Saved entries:
——

-- ==== Sys2Proof/Machine/Control.lean ====
section
/-! DEFINITION. NOP (spec/44_control.md R286). -/

namespace Sys2Proof.Machine

/-- `NOP`: `complete()` in the dispatch step (R286). -/
def execNop (s : State) : Result := complete s

end Sys2Proof.Machine
end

——

Gather each line in the entries above where the string "complete" is found.

/-- `NOP`: `complete()` in the dispatch step (R286). -/
def execNop (s : State) : Result := complete s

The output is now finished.